───── DATA TO PROCESS
-- ==== Sys2Proof/Machine/Hints.lean ====
section
/-! DEFINITION. Hint rings and hints (05 R105 to R110), and completions of bus-master reads with their timeouts
(02 R46 to R48). -/

namespace Sys2Proof.Machine

open Sys2Proof

/-! ### Hint entries (R106, R107) -/

/-- OP of an entry (Table 5.3). -/
def hintOp (e : HintEntry) : Nat := bitsAt e.op.toNat 0 4

/-- An entry with an undefined opcode or a nonzero reserved bit. -/
def hintBad (e : HintEntry) : Bool :=
  decide (hintOp e = 0 ∨ 6 < hintOp e) || decide (16 ≤ e.op.toNat) || decide (e.rsvd ≠ 0)

/-- An entry skipped, or with blocks skipped: counted once. -/
def hintIgnored (s : State) (p : Nat) : State := raise (finc s .tierHintConsIgnored p) .tierHintIgnored p

/-- CONSUMER passes the oldest entry. -/
def hintPass (s : State) (p : Nat) : State :=
  fwrap { s with hints := aset s.hints p (hintsOf s p).tail } .tierHintConsConsumer p

/-- Bad entries at the front are skipped. -/
def hintSkip : Nat → State → Nat → State
  | 0, s, _ => s
  | n + 1, s, p =>
    match hintsOf s p with
    | e :: _ => if hintBad e then hintSkip n (hintPass (hintIgnored s p) p) p else s
    | [] => s

/-- Skip what can be skipped. -/
def hintSettle (s : State) (p : Nat) : State := hintSkip (hintsOf s p).length s p

/-- The blocks of a hint: those that lie inside the range for DISCARD, else those that it touches. -/
def hintRange (op base len : Nat) : Nat × Nat :=
  if len = 0 then (0, 0)
  else if op = 5 then (ceilDiv base 8192, (base + len) / 8192)
  else (base / 8192, ceilDiv (base + len) 8192)

/-- Blocks from `lo` to below `hi` of an extent. -/
def extBlocks (e : Extent) (lo hi : Nat) : List Nat :=
  let a := max lo (e.base * granBlocks)
  let b := min hi ((e.base + e.len) * granBlocks)
  (List.range (b - a)).map (a + ·)

/-- Blocks of a range that a partition holds in ACTIVE or RELEASE_PENDING, in ascending order, with their extents. -/
def hintBlocks (s : State) (p lo hi : Nat) : List (Extent × Nat) :=
  (s.exts.filter fun e => served e p).flatMap fun e => (extBlocks e lo hi).map fun b => (e, b)

/-! ### Effects (Table 5.4, R108, R109) -/

/-- DISCARD of one block as the sharing rules have it. -/
def hintDiscard (s : State) (p : Part) (e : Extent) (b : Nat) : State :=
  if e.attr.sharing = 2 then s
  else if e.attr.sharing = 1 then
    if isPublisher e p then
      (List.range 128).foldl (fun s i =>
        dirReq s { kind := .write, p := p, src := .device, dpa := (b * 128 + i) * 64, mask := fullMask } []) s
    else s
  else discardBlock s p b

/-- COMPACT of one block: resident, and on the package that compacts (06 R149). -/
def hintCompact (s : State) (b : Nat) : State :=
  if secondUp s || (s.boot.tiered && (frameOf s b).isNone) then s else compactBlock s b

/-- The effect of a hint on the blocks of its range. -/
def hintEffect (s : State) (p : Part) (op base len : Nat) : State :=
  let r := hintRange op base len
  (hintBlocks s p r.1 r.2).foldl (fun s x =>
    match op with
    | 1 => prefetchBlock s p x.2
    | 2 => pinBlock s p x.2
    | 3 => unpinBlock s p x.2
    | 4 => coldBlock s x.2
    | 5 => hintDiscard s p x.1 x.2
    | 6 => hintCompact s x.2
    | _ => s) s

/-- A held request is one that a DISCARD made for a block of a range. -/
def discardReq (p : Part) (lo hi : Nat) (r : Req) : Bool :=
  decide (r.src = .device) && decide (r.p = p) && decide (lo ≤ blockOf r.dpa) && decide (blockOf r.dpa < hi)

/-- Requests that wait at an expander or for a damaged block. -/
def expReqs (s : State) : List Req :=
  (s.tier.exp.flatMap fun x => (x.2.input ++ x.2.middle).flatMap (·.waiters) ++ x.2.held) ++ s.tier.twinWaits.flatMap (·.2)

/-- Blocks of a range still wait to be discarded on this package: a write of zeroes waits, a frame is filled or written back,
a stripe is locked, or an LBA's deallocation is outstanding. -/
def discardWaits (s : State) (p : Part) (lo hi : Nat) : Bool :=
  let ok := discardReq p lo hi
  let inside := fun (b : Nat) => decide (lo ≤ b) && decide (b < hi)
  s.lineq.any ok || s.trans.any (fun t => match t.req with
      | some r => ok r
      | none => false) ||
    s.frames.any (fun f => f.waiters.any ok || (f.discardDue && inside f.block)) ||
    s.pcs.any (fun x => x.2.held.any ok || x.2.heldBack.any ok) || s.resetting.any (fun x => x.2.any ok) ||
    (expReqs s).any ok || s.locks.any (fun l => l.drops.any inside) ||
    s.ios.any fun i => decide (i.kind = .deallocate) && inside i.block

/-- An entry covers blocks that the partition does not hold: it counts once in IGNORED (R107). -/
def hintShort (s : State) (p : Part) (e : HintEntry) : State :=
  let r := hintRange (hintOp e) e.base.toNat e.len.toNat
  if (hintBlocks s p r.1 r.2).length < r.2 - r.1 then hintIgnored s p else s

/-- A DISCARD entry waits: for blocks of this package, or for the twin to finish its own (R107). -/
def hintWaits (s : State) (p : Part) (e : HintEntry) : Bool :=
  let r := hintRange (hintOp e) e.base.toNat e.len.toNat
  decide (hintOp e = 5) && ((e.twin && twinUp s) || discardWaits s p r.1 r.2)

/-- Apply the oldest entry at the package that holds the ring: CONSUMER passes it, a DISCARD only once every block
is discarded, on both packages of a pair. -/
def hintRun (s : State) (p : Part) (e : HintEntry) : State :=
  let s := hintEffect (hintShort s p e) p (hintOp e) e.base.toNat e.len.toNat
  let e := { e with phase := 2, twin := twinUp s && !e.twin }
  if hintWaits s p e then { s with hints := aset s.hints p (e :: (hintsOf s p).tail) }
  else hintSettle (hintPass s p) p

/-- An entry goes to both packages through the journal (R110). -/
def hintSend (s : State) (p : Part) (e : HintEntry) : State :=
  journalSend s (.hint (decide (bRole s = roleLead)) p (hintOp e) e.base.toNat e.len.toNat)

/-- The oldest entry, if it has an opcode, is applied; in a pair it goes through the journal (R110). -/
def hintGo (s : State) (p : Part) (op : Nat) : State :=
  match hintsOf s p with
  | [] => s
  | e :: rest =>
    if hintOp e ≠ op then s
    else if e.phase = 0 then
      if twinUp s then
        hintSend { s with hints := aset s.hints p ({ e with phase := 1 } :: rest) } p e
      else hintRun s p e
    else if e.phase = 2 then
      if hintWaits s p e then s else pumpHint (hintSettle (hintPass s p) p) p
    else s

/-- An entry is that of a hint. -/
def hintIs (e : HintEntry) (phase op base len : Nat) : Bool :=
  decide (e.phase = phase ∧ hintOp e = op ∧ e.base.toNat = base ∧ e.len.toNat = len)

/-- A journalled hint takes effect: at the package that holds the ring its entry goes on; the other one tells when its part of
a DISCARD is done (R107, R110). -/
def hintJournal (s : State) (fromLead : Bool) (p : Part) (op base len : Nat) : State :=
  if fromLead = decide (bRole s = roleLead) then
    match hintsOf s p with
    | e :: _ => if hintIs e 1 op base len then hintRun s p e else hintEffect s p op base len
    | [] => hintEffect s p op base len
  else
    let s := hintEffect s p op base len
    if op = 5 then { s with tier := { s.tier with discards := s.tier.discards ++ [(p, base, len)] } } else s

/-- DISCARDs of the twin's rings that this package has finished are told to it (R107). -/
def tellDiscards (s : State) : State :=
  let waits := fun (d : Part × Nat × Nat) =>
    let r := hintRange 5 d.2.1 d.2.2
    discardWaits s d.1 r.1 r.2
  let done := s.tier.discards.filter fun d => !waits d
  done.foldl (fun s d => if twinUp s then emit s (.belay 2 (.forward (.discarded d.1 d.2.1 d.2.2))) else s)
    { s with tier := { s.tier with discards := s.tier.discards.filter waits } }

/-- The twin has finished its part of a DISCARD (R107); one that this package has yet to apply keeps the news. -/
def twinDiscarded (s : State) (p : Part) (base len : Nat) : State :=
  match hintsOf s p with
  | e :: rest =>
    if hintIs e 2 5 base len || hintIs e 1 5 base len then
      { s with hints := aset s.hints p ({ e with twin := decide (e.phase = 1) } :: rest) } else s
  | [] => s

/-! ### The ring (R105) -/

/-- An entry as it lies in host memory. -/
def hintEntryOf (bs : List Byte) : HintEntry :=
  { op := BitVec.ofNat 64 (leAt bs 0 8), base := BitVec.ofNat 64 (leAt bs 8 8), len := BitVec.ofNat 64 (leAt bs 16 8),
    rsvd := BitVec.ofNat 64 (leAt bs 24 8) }

/-- The next entry arrives, or its fetch fails and the ring halts. -/
def hintFetched (s : State) (p : Part) (cpl : Cpl) : State :=
  match cpl with
  | .ok data => hintSettle { s with hints := aset s.hints p (hintsOf s p ++ [hintEntryOf data]) } p
  | .unsupportedRequest | .completerAbort => haltHint s p haltFetch stHostAbort
  | .poisoned => haltHint s p haltFetch stHostPoison

/-- Entries fetched before a stop are applied, at the latest before the ring starts again (R105): the bad ones are skipped and
counted, those with blocks not held are counted, and a pair applies them on both packages (R106, R107, R110). -/
def hintFlush (s : State) (p : Part) : State :=
  (hintsOf s p).foldl (fun s e =>
    if e.phase = 2 then s
    else if hintBad e then hintIgnored s p
    else
      let s := hintShort s p e
      if e.phase = 1 then s
      else if twinUp s then hintSend s p e
      else hintEffect s p (hintOp e) e.base.toNat e.len.toNat) s

/-- A write of HINT_CTRL.ENABLE. -/
def setHintEnable (s : State) (p : Part) (on : Bool) : State :=
  let was := decide (fget s .tierHintCtrlEnable p = 1)
  if on && !was then
    let s := { hintFlush s p with hints := adel s.hints p.val }
    let s := fset (fset s .tierHintProdProducer 0 p) .tierHintConsConsumer 0 p
    let s := fset (fset s .tierHintCtrlHalted 0 p) .tierHintCtrlCause 0 p
    fset (fset s .tierHintCtrlHaltStatus 0 p) .tierHintCtrlEnable 1 p
  else if !on && was then discardTags (fset s .tierHintCtrlEnable 0 p) p fun u => decide (u = .hint)
  else s

/-- A write of HINT_PROD.PRODUCER, the doorbell. -/
def setHintProducer (s : State) (p : Part) (v : Nat) : State :=
  if fget s .tierHintCtrlEnable p = 1 ∧ fget s .tierHintCtrlHalted p = 0 then
    if hintSize s p < (v + 2 ^ 32 - fget s .tierHintConsConsumer p) % 2 ^ 32 then haltHint s p haltOverrun 0
    else pumpHint (fset s .tierHintProdProducer v p) p
  else s

/-! ### Completions (02 R47, R48) -/

/-- A head as a number below 16. -/
def headNum (h : Nat) : Head := ⟨h % 16, by omega⟩

/-- A completion for a held tag: the tag is free, and unless it is discarded it serves its use. -/
def cplDone (s : State) (p : Part) (t : Tag) (cpl : Cpl) : State :=
  let s := dropTag s p t.num
  let s := if t.discard then s
    else
      let s := if cpl = .poisoned then aerLog s p (headNum t.head) .poisonedTlp else s
      match t.use with
      | .descriptor k => descFetched s p k cpl
      | .hint => hintFetched s p cpl
      | .staging ring idx slot => stageDone s p ring idx slot cpl
  pumpRings s p

/-- A completion timeout of a held tag. -/
def cplTimeout (s : State) (p : Part) (t : Tag) : State :=
  let s := aerLog (dropTag s p t.num) p (headNum t.head) .completionTimeout
  let s := if t.discard then s
    else match t.use with
      | .descriptor k => haltRing (ringUpd s p k fun r => { r with fetching := false }) p k haltFetch stHostTimeout
      | .hint => haltHint s p haltFetch stHostTimeout
      | .staging ring idx _ => failJob s p ring idx stHostTimeout
  pumpRings s p

/-! ### Meanings -/

/-- COMPLETION_RECEIVED (02 R47): a tag that is not held is an Unexpected Completion, logged for the partition's bus-master
head, or head 0 where it has none: the command does not name the head that it came on (DESIGN CHOICE, log 80). -/
def execCompletionReceived (p : Part) (tag : Nat) (cpl : Cpl) (s : State) : Host.Outcome State Fault Refusal :=
  .next (match heldTag s p tag with
    | some t => cplDone s p t cpl
    | none => aerLog s p (headNum ((masterHead s p).getD 0)) .unexpectedCompletion)

/-- COMPLETION_TIMEOUT (02 R47). -/
def execCompletionTimeout (p : Part) (tag : Nat) (s : State) : Host.Outcome State Fault Refusal :=
  .next (match heldTag s p tag with
    | some t => cplTimeout s p t
    | none => s)

/-- HINT_FETCH_DONE (05 R105): the fetch that the hint ring has outstanding completes. -/
def execHintFetchDone (p : Part) (cpl : Cpl) (s : State) : Host.Outcome State Fault Refusal :=
  .next (match (cfgOf s p).tags.find? (fun t => decide (t.use = .hint) && !t.discard) with
    | some t => cplDone s p t cpl
    | none => s)

/-- PREFETCH (05 R107): the oldest entry of the hint ring is applied. -/
def execPrefetch (p : Part) (s : State) : Host.Outcome State Fault Refusal := .next (hintGo s p 1)

/-- PIN (05 R109). -/
def execHintPin (p : Part) (s : State) : Host.Outcome State Fault Refusal := .next (hintGo s p 2)

/-- UNPIN (05 R107). -/
def execUnpin (p : Part) (s : State) : Host.Outcome State Fault Refusal := .next (hintGo s p 3)

/-- COLD (05 R107). -/
def execCold (p : Part) (s : State) : Host.Outcome State Fault Refusal := .next (hintGo s p 4)

/-- DISCARD (05 R108). -/
def execDiscard (p : Part) (s : State) : Host.Outcome State Fault Refusal := .next (hintGo s p 5)

/-- COMPACT (06 R149). -/
def execHintCompact (p : Part) (s : State) : Host.Outcome State Fault Refusal := .next (hintGo s p 6)

end Sys2Proof.Machine
end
──────────
- _EXERCISE_
Give back the records above exactly, limited to the lines between the one holding "(R106, R107) -/" and the one holding "be skipped. -/", inclusive.

- _RESULT FOR THIS TASK_
/-! ### Hint entries (R106, R107) -/

/-- OP of an entry (Table 5.3). -/
def hintOp (e : HintEntry) : Nat := bitsAt e.op.toNat 0 4

/-- An entry with an undefined opcode or a nonzero reserved bit. -/
def hintBad (e : HintEntry) : Bool :=
  decide (hintOp e = 0 ∨ 6 < hintOp e) || decide (16 ≤ e.op.toNat) || decide (e.rsvd ≠ 0)

/-- An entry skipped, or with blocks skipped: counted once. -/
def hintIgnored (s : State) (p : Nat) : State := raise (finc s .tierHintConsIgnored p) .tierHintIgnored p

/-- CONSUMER passes the oldest entry. -/
def hintPass (s : State) (p : Nat) : State :=
  fwrap { s with hints := aset s.hints p (hintsOf s p).tail } .tierHintConsConsumer p

/-- Bad entries at the front are skipped. -/
def hintSkip : Nat → State → Nat → State
  | 0, s, _ => s
  | n + 1, s, p =>
    match hintsOf s p with
    | e :: _ => if hintBad e then hintSkip n (hintPass (hintIgnored s p) p) p else s
    | [] => s

/-- Skip what can be skipped. -/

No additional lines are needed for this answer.